* Task description: Among the lines below, copy exactly those from the one with "k x).rsv = h.rsv := (rfl)" through the one with "k x).tether = h.tether := (rfl)", counting both ends.

* Excerpted data:
/-! `setChild` -/

@[simp] theorem Hub.setChild_regs (k : Nat) (x : Child) : (h.setChild k x).regs = h.regs := (rfl)
@[simp] theorem Hub.setChild_snap (k : Nat) (x : Child) : (h.setChild k x).snap = h.snap := (rfl)
@[simp] theorem Hub.setChild_shadow (k : Nat) (x : Child) : (h.setChild k x).shadow = h.shadow := (rfl)
@[simp] theorem Hub.setChild_bank (k : Nat) (x : Child) : (h.setChild k x).bank = h.bank := (rfl)
@[simp] theorem Hub.setChild_rooster (k : Nat) (x : Child) : (h.setChild k x).rooster = h.rooster := (rfl)
@[simp] theorem Hub.setChild_start (k : Nat) (x : Child) : (h.setChild k x).start = h.start := (rfl)
@[simp] theorem Hub.setChild_goose (k : Nat) (x : Child) : (h.setChild k x).goose = h.goose := (rfl)
@[simp] theorem Hub.setChild_bull (k : Nat) (x : Child) : (h.setChild k x).bull = h.bull := (rfl)
@[simp] theorem Hub.setChild_pk (k : Nat) (x : Child) : (h.setChild k x).pk = h.pk := (rfl)
@[simp] theorem Hub.setChild_ox (k : Nat) (x : Child) : (h.setChild k x).ox = h.ox := (rfl)
@[simp] theorem Hub.setChild_tdc (k : Nat) (x : Child) : (h.setChild k x).tdc = h.tdc := (rfl)
@[simp] theorem Hub.setChild_hits (k : Nat) (x : Child) : (h.setChild k x).hits = h.hits := (rfl)
@[simp] theorem Hub.setChild_dead (k : Nat) (x : Child) : (h.setChild k x).dead = h.dead := (rfl)
@[simp] theorem Hub.setChild_chain (k : Nat) (x : Child) : (h.setChild k x).chain = h.chain := (rfl)
@[simp] theorem Hub.setChild_chainAt (k : Nat) (x : Child) : (h.setChild k x).chainAt = h.chainAt := (rfl)
@[simp] theorem Hub.setChild_chainSlots (k : Nat) (x : Child) : (h.setChild k x).chainSlots = h.chainSlots := (rfl)
@[simp] theorem Hub.setChild_lmem (k : Nat) (x : Child) : (h.setChild k x).lmem = h.lmem := (rfl)
@[simp] theorem Hub.setChild_l1as (k : Nat) (x : Child) : (h.setChild k x).l1as = h.l1as := (rfl)
@[simp] theorem Hub.setChild_trigs (k : Nat) (x : Child) : (h.setChild k x).trigs = h.trigs := (rfl)
@[simp] theorem Hub.setChild_answers (k : Nat) (x : Child) : (h.setChild k x).answers = h.answers := (rfl)
@[simp] theorem Hub.setChild_seeds (k : Nat) (x : Child) : (h.setChild k x).seeds = h.seeds := (rfl)
@[simp] theorem Hub.setChild_settings (k : Nat) (x : Child) : (h.setChild k x).settings = h.settings := (rfl)
@[simp] theorem Hub.setChild_reads (k : Nat) (x : Child) : (h.setChild k x).reads = h.reads := (rfl)
@[simp] theorem Hub.setChild_maskStop (k : Nat) (x : Child) : (h.setChild k x).maskStop = h.maskStop := (rfl)
@[simp] theorem Hub.setChild_queues (k : Nat) (x : Child) : (h.setChild k x).queues = h.queues := (rfl)
@[simp] theorem Hub.setChild_mule (k : Nat) (x : Child) : (h.setChild k x).mule = h.mule := (rfl)
@[simp] theorem Hub.setChild_cmp (k : Nat) (x : Child) : (h.setChild k x).cmp = h.cmp := (rfl)
@[simp] theorem Hub.setChild_lanes (k : Nat) (x : Child) : (h.setChild k x).lanes = h.lanes := (rfl)
@[simp] theorem Hub.setChild_cal (k : Nat) (x : Child) : (h.setChild k x).cal = h.cal := (rfl)
@[simp] theorem Hub.setChild_rsv (k : Nat) (x : Child) : (h.setChild k x).rsv = h.rsv := (rfl)
@[simp] theorem Hub.setChild_twin (k : Nat) (x : Child) : (h.setChild k x).twin = h.twin := (rfl)
@[simp] theorem Hub.setChild_mon (k : Nat) (x : Child) : (h.setChild k x).mon = h.mon := (rfl)
@[simp] theorem Hub.setChild_ilk (k : Nat) (x : Child) : (h.setChild k x).ilk = h.ilk := (rfl)
@[simp] theorem Hub.setChild_tether (k : Nat) (x : Child) : (h.setChild k x).tether = h.tether := (rfl)
@[simp] theorem Hub.setChild_tap (k : Nat) (x : Child) : (h.setChild k x).tap = h.tap := (rfl)
@[simp] theorem Hub.setChild_free (k : Nat) (x : Child) : (h.setChild k x).free = h.free := (rfl)

/-! `setTdc` -/

@[simp] theorem Hub.setTdc_regs (c : Nat) (x : Tdc) : (h.setTdc c x).regs = h.regs := (rfl)
@[simp] theorem Hub.setTdc_snap (c : Nat) (x : Tdc) : (h.setTdc c x).snap = h.snap := (rfl)
@[simp] theorem Hub.setTdc_shadow (c : Nat) (x : Tdc) : (h.setTdc c x).shadow = h.shadow := (rfl)
@[simp] theorem Hub.setTdc_bank (c : Nat) (x : Tdc) : (h.setTdc c x).bank = h.bank := (rfl)
@[simp] theorem Hub.setTdc_rooster (c : Nat) (x : Tdc) : (h.setTdc c x).rooster = h.rooster := (rfl)
@[simp] theorem Hub.setTdc_start (c : Nat) (x : Tdc) : (h.setTdc c x).start = h.start := (rfl)
@[simp] theorem Hub.setTdc_goose (c : Nat) (x : Tdc) : (h.setTdc c x).goose = h.goose := (rfl)
@[simp] theorem Hub.setTdc_bull (c : Nat) (x : Tdc) : (h.setTdc c x).bull = h.bull := (rfl)
@[simp] theorem Hub.setTdc_pk (c : Nat) (x : Tdc) : (h.setTdc c x).pk = h.pk := (rfl)
@[simp] theorem Hub.setTdc_ox (c : Nat) (x : Tdc) : (h.setTdc c x).ox = h.ox := (rfl)
@[simp] theorem Hub.setTdc_hits (c : Nat) (x : Tdc) : (h.setTdc c x).hits = h.hits := (rfl)
@[simp] theorem Hub.setTdc_dead (c : Nat) (x : Tdc) : (h.setTdc c x).dead = h.dead := (rfl)
@[simp] theorem Hub.setTdc_chain (c : Nat) (x : Tdc) : (h.setTdc c x).chain = h.chain := (rfl)
@[simp] theorem Hub.setTdc_chainAt (c : Nat) (x : Tdc) : (h.setTdc c x).chainAt = h.chainAt := (rfl)
@[simp] theorem Hub.setTdc_chainSlots (c : Nat) (x : Tdc) : (h.setTdc c x).chainSlots = h.chainSlots := (rfl)
@[simp] theorem Hub.setTdc_lmem (c : Nat) (x : Tdc) : (h.setTdc c x).lmem = h.lmem := (rfl)
@[simp] theorem Hub.setTdc_l1as (c : Nat) (x : Tdc) : (h.setTdc c x).l1as = h.l1as := (rfl)
@[simp] theorem Hub.setTdc_trigs (c : Nat) (x : Tdc) : (h.setTdc c x).trigs = h.trigs := (rfl)
@[simp] theorem Hub.setTdc_answers (c : Nat) (x : Tdc) : (h.setTdc c x).answers = h.answers := (rfl)
@[simp] theorem Hub.setTdc_seeds (c : Nat) (x : Tdc) : (h.setTdc c x).seeds = h.seeds := (rfl)
@[simp] theorem Hub.setTdc_settings (c : Nat) (x : Tdc) : (h.setTdc c x).settings = h.settings := (rfl)
@[simp] theorem Hub.setTdc_reads (c : Nat) (x : Tdc) : (h.setTdc c x).reads = h.reads := (rfl)
@[simp] theorem Hub.setTdc_maskStop (c : Nat) (x : Tdc) : (h.setTdc c x).maskStop = h.maskStop := (rfl)
@[simp] theorem Hub.setTdc_queues (c : Nat) (x : Tdc) : (h.setTdc c x).queues = h.queues := (rfl)
@[simp] theorem Hub.setTdc_mule (c : Nat) (x : Tdc) : (h.setTdc c x).mule = h.mule := (rfl)
@[simp] theorem Hub.setTdc_cmp (c : Nat) (x : Tdc) : (h.setTdc c x).cmp = h.cmp := (rfl)
@[simp] theorem Hub.setTdc_hen (c : Nat) (x : Tdc) : (h.setTdc c x).hen = h.hen := (rfl)
@[simp] theorem Hub.setTdc_lanes (c : Nat) (x : Tdc) : (h.setTdc c x).lanes = h.lanes := (rfl)
@[simp] theorem Hub.setTdc_cal (c : Nat) (x : Tdc) : (h.setTdc c x).cal = h.cal := (rfl)
@[simp] theorem Hub.setTdc_rsv (c : Nat) (x : Tdc) : (h.setTdc c x).rsv = h.rsv := (rfl)
@[simp] theorem Hub.setTdc_twin (c : Nat) (x : Tdc) : (h.setTdc c x).twin = h.twin := (rfl)
@[simp] theorem Hub.setTdc_mon (c : Nat) (x : Tdc) : (h.setTdc c x).mon = h.mon := (rfl)
@[simp] theorem Hub.setTdc_ilk (c : Nat) (x : Tdc) : (h.setTdc c x).ilk = h.ilk := (rfl)
@[simp] theorem Hub.setTdc_tether (c : Nat) (x : Tdc) : (h.setTdc c x).tether = h.tether := (rfl)
@[simp] theorem Hub.setTdc_tap (c : Nat) (x : Tdc) : (h.setTdc c x).tap = h.tap := (rfl)
@[simp] theorem Hub.setTdc_free (c : Nat) (x : Tdc) : (h.setTdc c x).free = h.free := (rfl)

* Solution for this exercise:
@[simp] theorem Hub.setChild_rsv (k : Nat) (x : Child) : (h.setChild k x).rsv = h.rsv := (rfl)
@[simp] theorem Hub.setChild_twin (k : Nat) (x : Child) : (h.setChild k x).twin = h.twin := (rfl)
@[simp] theorem Hub.setChild_mon (k : Nat) (x : Child) : (h.setChild k x).mon = h.mon := (rfl)
@[simp] theorem Hub.setChild_ilk (k : Nat) (x : Child) : (h.setChild k x).ilk = h.ilk := (rfl)
@[simp] theorem Hub.setChild_tether (k : Nat) (x : Child) : (h.setChild k x).tether = h.tether := (rfl)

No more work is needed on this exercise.